__REQUIRED WORK__. Give back, word for word, the lines in the listing below from the one holding "(match s.pair.drillAge with" down to the one holding "def bistBytes (s", both ends included.

__EXERCISE MATERIALS__.
=======

/-- Retentive entries of one class of the new image at its change (R60). -/
def mapEntries (c : Nat) (im : Image) : List RetainEntry → State → State
  | [], s => s
  | e :: r, s =>
    let w := s.switch
    let old := w.bind (·.old)
    let s :=
      if hadEntry old e then
        let s := setSwitch (fun w => { w with mapped := w.mapped + 1, consumed := (e.kind, e.key) :: w.consumed }) s
        if e.kind = 1 then
          (match w, old with
           | some w, some o => match oldState s w o e.key with
             | some (words, fresh) => putInst c e.key words fresh s
             | none => s
           | _, _ => s)
        else s
      else
        let s := if e.crit = 1 then setSwitch (fun w => { w with inits := w.inits + 1 }) s else s
        if e.kind = 0 then (match imgPoint im e.key with
          | some d => putRec e.key (initialRec im d) s
          | none => s)
        else s
    mapEntries c im r s

/-- States that a warm start restores for the instances of a class. -/
def putStaged (c : Nat) (im : Image) : List (Nat × List W64 × Bool) → State → State
  | [], s => s
  | (id, words, fresh) :: r, s =>
    putStaged c im r (if instClass im id = some c then putInst c id words fresh s else s)

/-- Retentive instance states that a class of the old program holds at its change. -/
def collectStates (s : State) (old : Option Image) (c : Nat) : List (Nat × List W64 × Bool) :=
  match old with
  | none => []
  | some im => (im.retain.filter fun e => e.kind = 1 && instClass im e.key = some c).filterMap fun e =>
    (instOf im e.key).map fun i => (e.key, instState s im c i, (cls s c).fresh.contains e.key)

/-- A class changes programs (R59, R60, R135, R416). -/
def changeClass (c : Nat) (im : Image) (w : ProgSwitch) (s : State) : State :=
  let states := collectStates s w.old c
  let s := setSwitch (fun w => { w with oldStates := w.oldStates ++ states, changed := c :: w.changed }) s
  let ids := (classInsts im c).map (·.id)
  let s := setCls c (fun k => { k with prog := some im, readBuf := [], fresh := ids }) s
  let s := if w.old.isSome then mapEntries c im (im.retain.filter fun e => retainClass im e = c) s else s
  putStaged c im w.staged s

/-- Background changes programs with the last class: what is left of its work stops (R59, R96; log entry 49). -/
def changeBackground (im : Image) (w : ProgSwitch) (s : State) : State := changeClass 4 im w (stopWork 4 s)

/-- Every class has changed: PROG_SWITCHED, and the command completes with its counts (R60, R61, R66). -/
def endSwitch (im : Image) (w : ProgSwitch) (s : State) : State :=
  let dropped : Nat := match w.old with
    | some o => (o.retain.filter fun e => !w.consumed.contains (e.kind, e.key)).length
    | none => w.dropped
  let s := { s with defs := imageDefs im, switch := none }
  let s := raise 0x2C [(w.mapped : Int), (dropped : Int)] s
  finishOk 0x0211 w.req (putLE 4 w.cycle.toNat ++ putLE 4 w.mapped ++ putLE 4 dropped ++ putLE 4 w.inits ++ putLE 4 w.orphaned ++
    putLE 4 w.removed) s

/-- The last periodic class has changed: Background follows, and the switch ends. -/
def closeSwitch (im : Image) (w : ProgSwitch) (s : State) : State :=
  let s := changeBackground im w s
  match s.switch with
  | some w => endSwitch im w s
  | none => s

/-- The class is at a period start at or after S with no cycle running (R59). -/
def mayChange (s : State) (w : ProgSwitch) (c : Nat) : Bool :=
  let p := Nat.max (cls s c).periodUs 1 * 1000
  let t := devNs s / p * p
  !w.changed.contains c && decide (0 ≤ wrapDiff 64 w.at' t) && decide (devNs s - t ≤ 2000) && (cls s c).cycle.isNone

/-- The image that a pending switch brings. -/
def switchImage (s : State) (w : ProgSwitch) : Option Image := if w.begun then s.program else s.progNext

/-- A class changes programs, if a switch is due for it (R59). -/
def changeProgram (c : Nat) (s : State) : State :=
  match s.switch with
  | none => s
  | some w =>
    match switchImage s w with
    | none => s
    | some im =>
      if mayChange s w c then
        let s := if w.begun then s else beginSwitch im w s
        let s := match s.switch with
          | some w => changeClass c im w s
          | none => s
        match s.switch with
        | some w => if 4 ≤ w.changed.length then closeSwitch im w s else s
        | none => s
      else s

/-- PROG_SWITCH_INSTANT (R59): a class changes programs; a mark that waited for the change starts its cycle. -/
def execProgSwitchInstant (c : PClass) (s : State) : Res := .next (startHeld c.val (changeProgram c.val s))

end Sys2Proof.Machine
end

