-- ==== Sys2Proof/Machine/PairCmd.lean ====
section
/-! DEFINITION. PairCmd.lean: the pair's commands, role exchanges, drills and the mismatch self-check (R450, R453 to R457,
R462 to R466). -/

namespace Sys2Proof.Machine

/-! ### CMD_PAIR_STATUS, CMD_PAIR_CONFIG, CMD_FAULT_STATUS -/

/-- Partner's fields of CMD_PAIR_STATUS. -/
def partnerByte (s : State) (f : Heartbeat → Nat) : Nat := (s.pair.lastHb.map f).getD 0

/-- Hours of drill age at which a drill falls due (R456). -/
def dueAge (s : State) : Nat := (s.pair.cfg.interval * 90 + 99) / 100

/-- CMD_PAIR_STATUS (R462). -/
def specPairStatus : CmdSpec where
  opcode := 0x0901
  length := fixedLen 0
  check _ _ _ := none
  run r _ s :=
    let p := s.pair
    let partner := if p.linkUp then (p.lastHb.map (·.role)).getD 0xFF else 0xFF
    let age := p.drillAge.getD 0xFFFF
    finishOk 0x0901 r ([byte (roleCode p.role), byte partner] ++ putLE 2 (bits (pairStatus s).toNat 4 9) ++ putLE 8 p.partner.toNat ++
      [byte (ownProto s), byte (ownFeature s), byte (partnerByte s (·.proto)), byte (partnerByte s (·.feature))] ++
      putLE 4 (satBits 24 p.lagUs) ++ putLE 4 age ++ putLE 4 (if drillDue s then 0 else dueAge s - age) ++
      putLE 4 p.takeovers ++ putLE 4 p.exchanges ++ putLE 4 p.mismatches ++ putLE 4 p.resyncs ++ putLE 4 p.syncMs) s

/-- CMD_PAIR_STATUS -/
def execCmdPairStatus (r : Req) (s : State) : Res := .next (runCmd specPairStatus r s)

/-- CMD_PAIR_CONFIG (R463). -/
def specPairConfig : CmdSpec where
  opcode := 0x0902
  length := fixedLen 8
  check _ p s :=
    firstRefusal
      [lockRefusal s 0x1408,
       badParam [(0, decide (1 < getLE p 0 1)), (1, decide (1 < getLE p 1 1)), (2, decide (23 < getLE p 2 1)),
         (3, decide (getLE p 3 1 < 1 ∨ 24 < getLE p 3 1)), (4, decide (getLE p 4 2 < 1 ∨ 720 < getLE p 4 2)), (6, notZero p 6 2)]]
  run r p s :=
    let c : PairCfg := { mode := getLE p 0 1, drillAuto := bit (getLE p 1 1) 0, winStart := getLE p 2 1, winLen := getLE p 3 1
                         interval := getLE p 4 2 }
    finishOk 0x0902 r [] (setPair (fun x => { x with nextCfg := some c }) s)

/-- CMD_PAIR_CONFIG -/
def execCmdPairConfig (r : Req) (s : State) : Res := .next (runCmd specPairConfig r s)

/-- COVER of CMD_FAULT_STATUS: SCRUB_EN, SIG_EN, synchronised standby, drill on time; whether the module is within its
ratings is open, one free bit (R458, R466; log entry 2). -/
def coverWord (within : Bool) (s : State) : Nat :=
  let scrub := cfgBit s 0x1404 0
  let sig := cfgBit s 0x014 0
  let all := within && scrub && sig && s.pair.synced && !drillOver s
  b2n all + 2 * b2n within + 4 * b2n scrub + 8 * b2n sig + 16 * b2n s.pair.synced + 32 * b2n (!drillOver s)

/-- CMD_FAULT_STATUS (R466). -/
def specFaultStatus : CmdSpec where
  opcode := 0x0906
  length := fixedLen 0
  check _ _ _ := none
  run r _ s :=
    let (w, s) := takeFree s
    finishOk 0x0906 r (putLE 4 (coverWord (w.getLsbD 0) s) ++ [byte s.pair.faultRow, 0, 0, 0] ++ putLE 8 s.pair.faultTime ++
      (upto 17).flatMap fun i => putLE 4 (fgetD s.pair.rowCount (i + 1) 0)) s

/-- CMD_FAULT_STATUS -/
def execCmdFaultStatus (r : Req) (s : State) : Res := .next (runCmd specFaultStatus r s)

/-! ### Role exchange (R453, R464) -/

/-- A program, model or problem switch is pending (R453). -/
def switchPending (s : State) : Bool := s.switch.isSome || s.solver.switch.isSome || s.opt.switch.isSome

/-- A role exchange is refused (R453, R455). -/
def exchangeRefused (s : State) : Bool :=
  !s.pair.synced || s.pair.selfCheck || s.pair.resync || s.pair.joining || switchPending s || s.pair.takingUp ||
    (upto 4).any fun c => decide ((cls s c).st ≠ .run)

/-- Checks of CMD_SWITCHOVER and CMD_DRILL (R464). -/
def exchangeCheck (s : State) : Option (Nat × Nat) :=
  firstRefusal [refuseIf (!activeJoined s) stNotActive 0, refuseIf (s.pair.exchange.isSome || exchangeRefused s) stBusy 0]

/-- An exchange waits for its Main commit. -/
def askExchange (drill : Bool) (r : Option Req) (s : State) : State :=
  setPair (fun p => { p with exchange := some { drill := drill, req := r, since' := s.refNs, handed := false, gapUs := 0 } }) s

/-- CMD_SWITCHOVER (R464). -/
def specSwitchover : CmdSpec where
  opcode := 0x0903
  length := fixedLen 0
  check _ _ s := exchangeCheck s
  run r _ s := holdCmd 0x0903 r (askExchange false (some r) s)

/-- CMD_SWITCHOVER -/
def execCmdSwitchover (r : Req) (s : State) : Res := .next (runCmd specSwitchover r s)

/-- CMD_DRILL (R464). -/
def specDrill : CmdSpec where
  opcode := 0x0904
  length := fixedLen 0
  check _ _ s := exchangeCheck s
  run r _ s := holdCmd 0x0904 r (askExchange true (some r) s)

/-- CMD_DRILL -/
def execCmdDrill (r : Req) (s : State) : Res := .next (runCmd specDrill r s)

/-- The digest of a Main commit after the acceptance has matched (R453). -/
def commitMatched (s : State) (x : Exchange) : Bool := s.pair.matched.any fun m => decide (x.since' ≤ m.2)

/-- The active hands over: HANDOVER, output paths stopped, STANDBY with SYNCED kept (R453). What the partner has been passed
is applied there, so mirrored commands complete (R399). -/
def handOver (x : Exchange) (gapUs : Nat) (s : State) : State :=
  let s := sendMirror .handover s
  let s := raise 0xA7 [] (restRole .standby (setPair (fun p => { p with
    exchanges := p.exchanges + 1, takingUp := false, marks := [], stops := [], jobEnds := [], mirrorScale := none, matched := none }) s))
  let s := ackMirrored s.pair.mirrorSeq s
  if x.drill then setPair (fun p => { p with exchange := some { x with handed := true, gapUs := gapUs } }) s
  else finishOpt 0x0903 x.req stOk 0 (putLE 4 gapUs) (setPair (fun p => { p with exchange := none }) s)

/-- The output datasets of the commit have left NB: no Knama frame waits at a port that sends (R40, R453). -/
def outputsLeft (s : State) : Bool :=
  s.ringTx.all fun e => loopHolds s 0 e.1 || e.2.queue.all fun f => match f.what with
    | .knama .. => false
    | _ => true

/-- ROLE_EXCHANGE (R453, R464): once the output datasets have left, at the first matched Main commit after the acceptance the active hands over. `gapUs` is the
longest gap, which the partner reports with step 7 of R452. -/
def execRoleExchange (gapUs : Nat) (s : State) : Res :=
  .next (match s.pair.exchange with
    | none => s
    | some x =>
      if plOn s && activeJoined s && !x.handed && commitMatched s x && outputsLeft s then
        (if exchangeRefused s then endExchange stBusy s else handOver x gapUs s)
      else s)

/-! ### Drill (R456, R457) -/

/-- The calendar's hour lies in the daily UTC window (R456). -/
def inWindow (s : State) : Bool := decide ((s.rtc.cal.hour + 24 - s.pair.cfg.winStart) % 24 < s.pair.cfg.winLen)

/-- DRILL_START (R456): at a Main commit after the drill falls due, inside the window, the active starts a drill by itself;
one that R453 refuses waits for a later commit. -/
def execDrillStart (s : State) : Res :=
  .next (if plOn s && activeJoined s && s.pair.cfg.drillAuto && drillDue s && inWindow s && s.pair.exchange.isNone && !exchangeRefused s then
      askExchange true none s
    else s)

/-- Hours of device time since the last drill that passed begin (R456). -/
def passDrill (s : State) : State :=
  setPair (fun p => { p with drillAge := some 0, drillHour := devNs s, overdue := false, exchange := none }) s

/-- Result of CMD_DRILL (R464). -/
def drillResult (res : PathCheck) (gapUs checkMs : Nat) : Bytes :=
  (match res with
   | .passed => [0, 0, 0, 0]
   | .failed p i => [1, byte p] ++ putLE 2 i) ++ putLE 4 gapUs ++ putLE 4 checkMs

/-- DRILL_CHECK_DONE (R457, R464): the check of the new active's output paths ends. The new active reports it and, when a
path has failed, fences itself; the old active completes CMD_DRILL. -/
def execDrillCheckDone (res : PathCheck) (checkMs : Nat) (s : State) : Res :=
  .next (match s.pair.exchange with
    | none => s
    | some x =>
      if !(plOn s && x.drill && x.handed) then s
      else
        let active := decide (s.pair.role = .active)
        let s := match res with
          | .passed => passDrill (if active then raise 0xA8 [0] s else s)
          | .failed p i =>
            let s := setPair (fun p => { p with exchange := none }) s
            if active then fenceSelf (countFault 16 (raise 0xA8 [1, (p : Int), (i : Int)] s)) else s
        finishOpt 0x0904 x.req stOk 0 (drillResult res x.gapUs checkMs) s)

/-- DRILL_AGE_HOUR (R456): another whole hour of device time since the last drill that passed. -/
def execDrillAgeHour (s : State) : Res :=
  .next (match s.pair.drillAge with
    | none => s
    | some a =>
      if plOn s && decide (s.pair.role = .active) && reached s (s.pair.drillHour + 3600000000000) then
        let s := setPair (fun p => { p with drillAge := some (satBits 16 (a + 1)), drillHour := (p.drillHour + 3600000000000) % 2 ^ 64 }) s
        if s.pair.cfg.interval ≤ a + 1 && !s.pair.overdue then raise 0xA9 [] (setPair (fun p => { p with overdue := true }) s) else s
      else s)

/-! ### Resync and self-check (R450, R465, R474) -/

/-- CMD_PAIR_RESYNC (R465). -/
def specPairResync : CmdSpec where
  opcode := 0x0905
  length := fixedLen 0
  check _ _ s :=
    firstRefusal [refuseIf (!(s.pair.joined && (decide (s.pair.role = .active) || decide (s.pair.role = .standby)))) stNotActive 0,
      refuseIf s.pair.resyncReq.isSome stBusy 0]
  run r _ s :=
    let s := if s.pair.resync || s.pair.joining then setPair (fun p => { p with synced := false }) s else startResync s
    holdCmd 0x0905 r (setPair (fun p => { p with resyncReq := some (r, s.refNs) }) s)

/-- CMD_PAIR_RESYNC -/
def execCmdPairResync (r : Req) (s : State) : Res := .next (runCmd specPairResync r s)

/-- Result of CMD_BIST_RUN: TST_BIST_RESULT and TST_BIST_TIME (R477). -/
def bistBytes (s : State) : Bytes := putLE 4 s.test.result.toNat ++ putLE 4 s.test.timeMs

/-- A CMD_BIST_RUN with SET 0 completes with the self-check. -/
def endBistReq (s : State) : State :=
  let req := s.pair.bistReq
  let s := { setPair (fun p => { p with bistReq := none }) s with test := { s.test with bist := false } }
  finishOpt 0x0E11 req stOk 0 (bistBytes s) s

/-- SELF_CHECK_DONE (R450): a faulty module fences itself; a standby without a fault resyncs. -/
def execSelfCheckDone (res : SelfCheck) (s : State) : Res :=
  .next (if s.power.mainUp && s.pair.selfCheck then
      let s := endBistReq (setPair (fun p => { p with selfCheck := false }) s)
      match res with
      | .fault k => fenceSelf (raise 0xAE [(k : Int)] s)
      | .clean => if s.pair.role = .standby && s.pair.joined && !s.pair.resync && !s.pair.joining then startResync s else s
    else s)

end Sys2Proof.Machine
end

=======

__REPLY__.
  .next (match s.pair.drillAge with
    | none => s
    | some a =>
      if plOn s && decide (s.pair.role = .active) && reached s (s.pair.drillHour + 3600000000000) then
        let s := setPair (fun p => { p with drillAge := some (satBits 16 (a + 1)), drillHour := (p.drillHour + 3600000000000) % 2 ^ 64 }) s
        if s.pair.cfg.interval ≤ a + 1 && !s.pair.overdue then raise 0xA9 [] (setPair (fun p => { p with overdue := true }) s) else s
      else s)

/-! ### Resync and self-check (R450, R465, R474) -/

/-- CMD_PAIR_RESYNC (R465). -/
def specPairResync : CmdSpec where
  opcode := 0x0905
  length := fixedLen 0
  check _ _ s :=
    firstRefusal [refuseIf (!(s.pair.joined && (decide (s.pair.role = .active) || decide (s.pair.role = .standby)))) stNotActive 0,
      refuseIf s.pair.resyncReq.isSome stBusy 0]
  run r _ s :=
    let s := if s.pair.resync || s.pair.joining then setPair (fun p => { p with synced := false }) s else startResync s
    holdCmd 0x0905 r (setPair (fun p => { p with resyncReq := some (r, s.refNs) }) s)

/-- CMD_PAIR_RESYNC -/
def execCmdPairResync (r : Req) (s : State) : Res := .next (runCmd specPairResync r s)

/-- Result of CMD_BIST_RUN: TST_BIST_RESULT and TST_BIST_TIME (R477). -/
def bistBytes (s : State) : Bytes := putLE 4 s.test.result.toNat ++ putLE 4 s.test.timeMs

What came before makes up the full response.